Tuesday, October 16, 2007

October 16, 1806:

William Pitt Fessenden's Birthday

Salmon P. Chase is remembered as the financial wizard who help the Union pay for its war against the Confederacy, but he wasn't Lincoln's only Secretary of the Treasury. Mainer William Fessenden, born this day in 1806, took over the job when Lincoln appointed Chase to be Chief Justice of the United States in 1864. Near the end of the war, Fessenden returned to the Senate, and in 1868 had a role in the acquittal of President Johnson -- he broke with the Republican Party, which he had helped organize, to do so.



According to the Lincoln Institute, Fessenden "... was chairman of Senate Finance Committee, which had responsibility for raising funds for the Civil War. He held that position before he succeeded Salmon Chase as Secretary of the Treasury on July 1,1864 and returned to it eight months later...

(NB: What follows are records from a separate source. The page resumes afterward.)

-- ==== Sys2Proof/Syntax.lean ====
section
/-! DEFINITION. The commands: one constructor per row of spec/opcode_table.json, the instructions first,
with the row's operands. An instruction row carries the context `c` that issues it and its fields; the fields an
instruction does not use are zero by R120 and are not operands. -/

namespace Sys2Proof

/-- The count operand of a shift or rotate (R152): AUX in the immediate forms, D[RB][7:0] in the
register forms. -/
inductive ShiftCount where
  | imm (aux : Byte)
  | reg (rb : RegNo)
deriving DecidableEq, Repr

/-- The count operand of LOOP and REP (R224): CNT12, or D[RS]. -/
inductive CountSrc where
  | imm (n : BitVec 12)
  | reg (rs : RegNo)
deriving DecidableEq, Repr

/-- What an ECC-protected read finds (R392, R630, R637). -/
inductive EccErr where
  | none | corrected | uncorrectable
deriving DecidableEq, Repr

/-- A programmed page of a cartridge (R440–R442): its position number, its 16,384 data bytes, its 32 metadata
bytes, the spare bytes after them, and the bit errors each of its 8 codewords reads with. -/
structure NandPage where
  pos : Nat
  data : List Byte
  info : List Byte
  spare : List Byte
  errs : List Nat
deriving DecidableEq, Repr

/-- A journal cartridge as the slot finds it (R440, R461): its identity with the element's public key and vendor
certificate, its life data, its factory-marked and retired blocks (chip select, block), and its programmed pages by
2048 × stripe + 1024 × chip select + page. -/
structure Cartridge where
  id : BitVec 64
  model : BitVec 16
  capacity : BitVec 16
  rated : Nat
  retention : BitVec 16
  date : BitVec 32
  pub : BitVec 512
  cert : BitVec 512
  erases : Nat
  grown : Nat
  closed : Bool
  blocks : Nat
  ppb : Nat
  spare : Nat
  pageBytes : Nat
  factory : List (Nat × Nat)
  retired : List (Nat × Nat)
  pages : List (Nat × NandPage)
deriving DecidableEq, Repr

/-- How the I2C exchange of an identification goes (R461, R462): it fails, or the random source gave a challenge and the
element answered with a signature. -/
inductive IdentOutcome where
  | i2cFails
  | response (challenge : BitVec 256) (sig : BitVec 512)
deriving DecidableEq, Repr

/-- What ends a run of received bytes (R530, R539): nothing yet, a short or zero-length USB packet, or a UART character
error. -/
inductive RxEnd where
  | more | packet | charError
deriving DecidableEq, Repr

/-- How a USB OUT transaction ends (R536, R538). -/
inductive UsbOut where
  | done | stall | error
deriving DecidableEq, Repr

/-- What a poll of an IN pipe brings (R536, R538); `short` marks a short or zero-length packet. -/
inductive UsbIn where
  | nak | stall | error
  | data (bytes : List Byte) (short : Bool)
deriving DecidableEq, Repr

/-- How a control request goes (R537): not ended yet, a transaction error, a STALL, or done with its IN data. -/
inductive CtlOut where
  | pending | error | stall
  | ok (data : List Byte)
deriving DecidableEq, Repr

/-- A CAN frame (R541, R542): identifier, flags, data length and data; a remote frame carries no data. -/
structure CanFrame where
  id : BitVec 29
  ide : Bool
  fdf : Bool
  brs : Bool
  esi : Bool
  rtr : Bool
  len : BitVec 7
  data : List Byte
deriving DecidableEq, Repr

/-- A CAN reception: a frame, or an error that adds 1 or 8 to the receive error counter (ISO 11898-1). -/
inductive CanRx where
  | frame (f : CanFrame)
  | error (by8 : Bool)
deriving DecidableEq, Repr

/-- A CAN transmission: acknowledged, arbitration lost, or an error. -/
inductive CanTx where
  | sent | lost | error
deriving DecidableEq, Repr

/-- A packet of the Ixlink (R568). -/
structure IxPkt where
  type : Nat
  src : Nat
  dst : Nat
  vc : Nat
  seq : BitVec 12
  hops : Nat
  bcast : Bool
  tag : Nat
  args : List Byte
  payload : List Byte
deriving DecidableEq, Repr

/-- What the peer says of itself in CONFIG (R567), and the link delay measured, in ns. -/
structure IxPeer where
  version : Nat
  site : Nat
  id : Nat
  port : Nat
  delay : Nat
deriving DecidableEq, Repr

/-- How an outbound PCIe request completes (R565). -/
inductive PciCpl where
  | ok (data : List Byte)
  | ur | ca | timeout
deriving DecidableEq, Repr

"Quick action was needed to replace Chase in July 1864 and Lincoln's first choice from Ohio wisely declined the nomination. Ohio Governor John Brough met with President Lincoln the night of the Chase resignation and was told by President Lincoln that 'this is the third time he has thrown this resignation at me, and I do not think I am called on to continue to beg him to take it back, especially when the country would not go to destruction in consequence.' Over the next two days, Brough met several times with President Lincoln and finally urged him to appoint Fessenden. 'He will not accept,' said the President, to which Brough responded: 'The public will compel him to.'


"Fessenden himself did seek to turn down the appointment but the President persuaded him to accept -- and had the Senate confirm him while Fessenden was still at the White House. Lincoln valued his prickly integrity and told Fessenden: 'Fessenden, the Lord has not deserted me thus far, and He is not going to now --you must accept!'


"Fessenden served until March 1865 when he returned to Senate (rather than allow outgoing Vice President Hannibal Hamlin to get the seat)... Upon his return to Congress, Fessenden became chairman of Joint Committee on Reconstruction. He was one of a handful of Republicans who voted against removal of President Andrew Johnson, thus earning him the enmity of Radical Republicans with whom he had once been identified."